Well, there was a side to him she hadn’t seen yet. “You seem to be rather pleased by that unfortunate event.”

He shrugged. “Simone’s right, he’s a prig. I have no idea why I consider him a friend.”

“What’s he done to test your temper?” she asked, suspecting that Aubrey had objected to the free rein he was giving her in spending his money.

His smile weakened and his eyes darkened as he stared across the room. “He warned me to stay away from you.”

And sitting on his lap was just the sort of thing that Aubrey was worried about. “Wise counsel, Drayton,” she pointed out, sliding her feet to the floor and easing out of his embrace. “We should listen to him. He is a good friend.”

“A true friend would care about my happiness,” he countered, as she perched on the edge of a footstool and told herself that being careful was better than being comfortable.

“What did the girls do with the day while I slept it away?”

He cocked a brow. “You’re changing the subject.”

“Quite deliberately,” she admitted. “What did the girls do with their day?”

“Lessons in the morning,” he supplied, stretching his legs out and leaning back to cradle his head in his hands.

“You’re right about Mrs. Miller being the grandmotherly sort. I like her. After luncheon, Aubrey, Haywood, and I took the girls out so she could have a hard-earned nap.”

“And what did you all do?”

“Simone had her first fencing lesson. She’s very good.”

“Why am I not surprised?”

“And Fiona found an injured squirrel in the stable.”

“Oh, no. I hope she wasn’t heartbroken.”

He laughed softly and his eyes twinkled. “She splinted its leg and made Haywood find her a cage to keep it safe should Beeps ever rouse enough to have a moment of bad manners and feral instinct.”

She laughed and then the implication settled in her brain. “The squirrel is in the house?”

“In her room,” he said, nodding as though every home had a squirrel in residence. “It’s name is Scutter. Just so you know.”

“What if it’s diseased, Drayton?”

“Aside from the leg, he looks just fine. And there’s certainly nothing wrong with his appetite. Have you ever seen, at close quarters, a squirrel eat? They’re the most incredible little machines. It’s really more fascinating than you’d think.”

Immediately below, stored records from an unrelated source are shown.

-- ==== Sys2Proof/Laws/RegsSafety.lean ====
section
/-! SUPPORT. Which registers each operation may write, one lemma per operation: conversion, safe torque off, lifetime, Midnight, grid. -/

-- Proofs elaborated beside each other need more threads than the package's memory limit allows.
set_option Elab.async false
-- One proof script serves many operations, so a step or a name of it may have no use in some.
set_option linter.unusedVariables false
set_option linter.unusedTactic false
set_option linter.unreachableTactic false

namespace Sys2Proof.Machine

variable {R : List (Nat × Nat)} {zz s : State}

theorem State.setSubRing_wr (hR : [] ⊆ R) (k : Nat) (r : CapRing) (hh : Wr R zz s) : Wr R zz (State.setSubRing s k r) := by
  have h := State.setSubRing_kept (T := [.cap]) (zz := s) (List.Subset.refl _) k r (Kept.refl _)
  exact Wr.of_regs (Kept.regs_eq h) hh

theorem State.capPut_wr (hR : [] ⊆ R) (k w : Nat) (hh : Wr R zz s) : Wr R zz (State.capPut s k w) := by
  have h := State.capPut_kept (T := [.mem, .cap]) (zz := s) (List.Subset.refl _) k w (Kept.refl _)
  exact Wr.of_regs (Kept.regs_eq h) hh

theorem State.capResult_wr (hR : [] ⊆ R) (k : Nat) (it : AdcItem) (holds : List Hold) (code : Nat) (sat late : Bool) (hh : Wr
    R zz s) : Wr R zz (State.capResult s k it holds code sat late) := by
  have h := State.capResult_kept (T := [.mem, .cap]) (zz := s) (List.Subset.refl _) k it holds code sat late (Kept.refl _)
  exact Wr.of_regs (Kept.regs_eq h) hh

theorem State.capFreeze_wr (hR : [(0x270, 0), (0x294, 0), (0x2A8, 0), (0x5014, 0), (0x1B070, 0)] ⊆ R) (midnight : Bool) (hh :
    Wr R zz s) : Wr R zz (State.capFreeze s midnight) := by
  unfold State.capFreeze
  try lift_lets
  repeat' first
    | with_reducible assumption | exact hitSub (by decide) hR
    | (intro s; refine (fun hk : Wr R zz s => ?_) ?_; clear_value s; rotate_left; subst s) | (intro (v : Fld); subst v)
    | (intro v; try clear_value v) | with_reducible exact hit_fCAP_STATE (has2 (by decide) hR)
    | with_reducible exact hit_fCAP_MN_FREEZE (has2 (by decide) hR)
    | with_reducible exact hit_fCAP_PRE (has2 (by decide) hR) | with_reducible exact hit_fNW_SC0_LOST (has2 (by decide) hR)
    | with_reducible apply State.put_wr | with_reducible apply State.putFlag_wr | with_reducible apply State.logEv_wr
    | with_reducible apply State.raise_wr | with_reducible apply Wr.ite
    | fail_if_no_progress (with_reducible refine Wr.upd ?_) | split | lift_lets

theorem State.capResume_wr (hR : [] ⊆ R) (hh : Wr R zz s) : Wr R zz (State.capResume s) := by
  have h := State.capResume_kept (T := [.cap]) (zz := s) (List.Subset.refl _)  (Kept.refl _)
  exact Wr.of_regs (Kept.regs_eq h) hh

theorem State.capPause_wr (hR : [(0x294, 0)] ⊆ R) (hh : Wr R zz s) : Wr R zz (State.capPause s) := by
  unfold State.capPause
  try lift_lets
  repeat' first
    | with_reducible assumption | exact hitSub (by decide) hR
    | (intro s; refine (fun hk : Wr R zz s => ?_) ?_; clear_value s; rotate_left; subst s) | (intro v; try clear_value v)
    | with_reducible exact hit_fCAP_STATE (has2 (by decide) hR) | with_reducible apply State.put_wr
    | with_reducible apply Wr.ite | fail_if_no_progress (with_reducible refine Wr.upd ?_) | split | lift_lets

theorem State.capUnpause_wr (hR : [(0x294, 0)] ⊆ R) (hh : Wr R zz s) : Wr R zz (State.capUnpause s) := by
  unfold State.capUnpause
  repeat' first
    | with_reducible assumption | exact hitSub (by decide) hR | with_reducible exact hit_fCAP_STATE (has2 (by decide) hR)
    | with_reducible apply State.put_wr | with_reducible apply State.capResume_wr | with_reducible apply Wr.ite
    | fail_if_no_progress (with_reducible refine Wr.upd ?_) | split

theorem State.setBist_wr (hR : [] ⊆ R) (x : Bist) (hh : Wr R zz s) : Wr R zz (State.setBist s x) := by
  have h := State.setBist_kept (T := [.bist]) (zz := s) (List.Subset.refl _) x (Kept.refl _)
  exact Wr.of_regs (Kept.regs_eq h) hh

theorem State.bistCause_wr (hR : [] ⊆ R) (code : Nat) (hh : Wr R zz s) : Wr R zz (State.bistCause s code) := by
  have h := State.bistCause_kept (T := [.bist]) (zz := s) (List.Subset.refl _) code (Kept.refl _)
  exact Wr.of_regs (Kept.regs_eq h) hh

theorem State.bistIdle_wr (hR : [(0x280, 0)] ⊆ R) (hh : Wr R zz s) : Wr R zz (State.bistIdle s) := by
  unfold State.bistIdle
  try lift_lets
  repeat' first
    | with_reducible assumption | exact hitSub (by decide) hR
    | (intro s; refine (fun hk : Wr R zz s => ?_) ?_; clear_value s; rotate_left; subst s) | (intro v; try clear_value v)
    | with_reducible apply State.putFlag_wr | with_reducible apply State.put_wr | with_reducible apply State.setBist_wr
    | with_reducible exact hit_fBIST_CUR (has2 (by decide) hR) | with_reducible exact hit_fBIST_FORCED (has2 (by decide) hR)
    | with_reducible exact hit_fBIST_RUNNING (has2 (by decide) hR) | with_reducible apply Wr.ite
    | fail_if_no_progress (with_reducible refine Wr.upd ?_)

theorem State.bistBack_wr (hR : [(0x240, 0), (0x17000, 0)] ⊆ R) (hh : Wr R zz s) : Wr R zz (State.bistBack s) := by
  unfold State.bistBack
  repeat' first
    | with_reducible assumption | exact hitSub (by decide) hR | with_reducible exact hit_aADC_REFCTL (has2 (by decide) hR)
    | with_reducible exact hit_aDEV_ADC_STAT (has2 (by decide) hR) | with_reducible apply State.putFlag_wr
    | with_reducible apply Wr.ite | fail_if_no_progress (with_reducible refine Wr.upd ?_) | split

theorem State.bistNotRun_wr (hR : [(0x2A8, 0), (0x5014, 0)] ⊆ R) (bs : List Nat) (hh : Wr R zz s) : Wr R zz (State.bistNotRun
    s bs) := by
  unfold State.bistNotRun
  repeat' first
    | with_reducible assumption | exact hitSub (by decide) hR | with_reducible apply State.setBist_wr
    | with_reducible apply State.logFw_wr | with_reducible apply Wr.ite | with_reducible (apply Wr.fold; intro _ _ _)
    | split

She’d missed it. She’d missed standing beside Drayton and laughing with him as they watched Scutter gnaw away at a nut. The loss of that moment, that chance, hurt. Just as it hurt to sit apart from him now and want so badly to climb back into his arms. If only she hadn’t been so brave the one time. If only she didn’t know just how much she was giving up for the sake of protecting their all-important social reputations and financial prospects.

“What is it, Caroline?”

“I was just thinking,” she answered, scrambling for a plausible lie, “that you sound as if you enjoyed the day.”

“It was more entertaining than swabbing down cannon barrels ever was.”

“Are you missing the military at all?”

“Command is command,” he said after a moment. “The satisfactions are different, but also similar in many ways.” He shrugged and pushed himself to his feet. “All in all, I’d have to say that I’m adjusting to the sudden change in my circumstances far more quickly and smoothly than I expected.”

She stood, too, hoping they could get through parting without too much awkwardness. “You seem to be a much happier man than the one that walked through the door of my shop two days ago.”

“Three days,” he corrected with a wink.

“You know what I mean.”

He nodded and tilted his head to consider her. “You seem to be a much happier woman, too.”

Well, yes, but admitting it would just give him too much satisfaction. “I was perfectly happy with my life.”

“You know what I mean.”

“Yes, I do.”

He reached out and trailed a fingertip slowly along the top of her nose. “Could I talk you into coming to bed with me, dear Caroline?”

“No,” she whispered as her heart insisted that it would be wonderful if she did.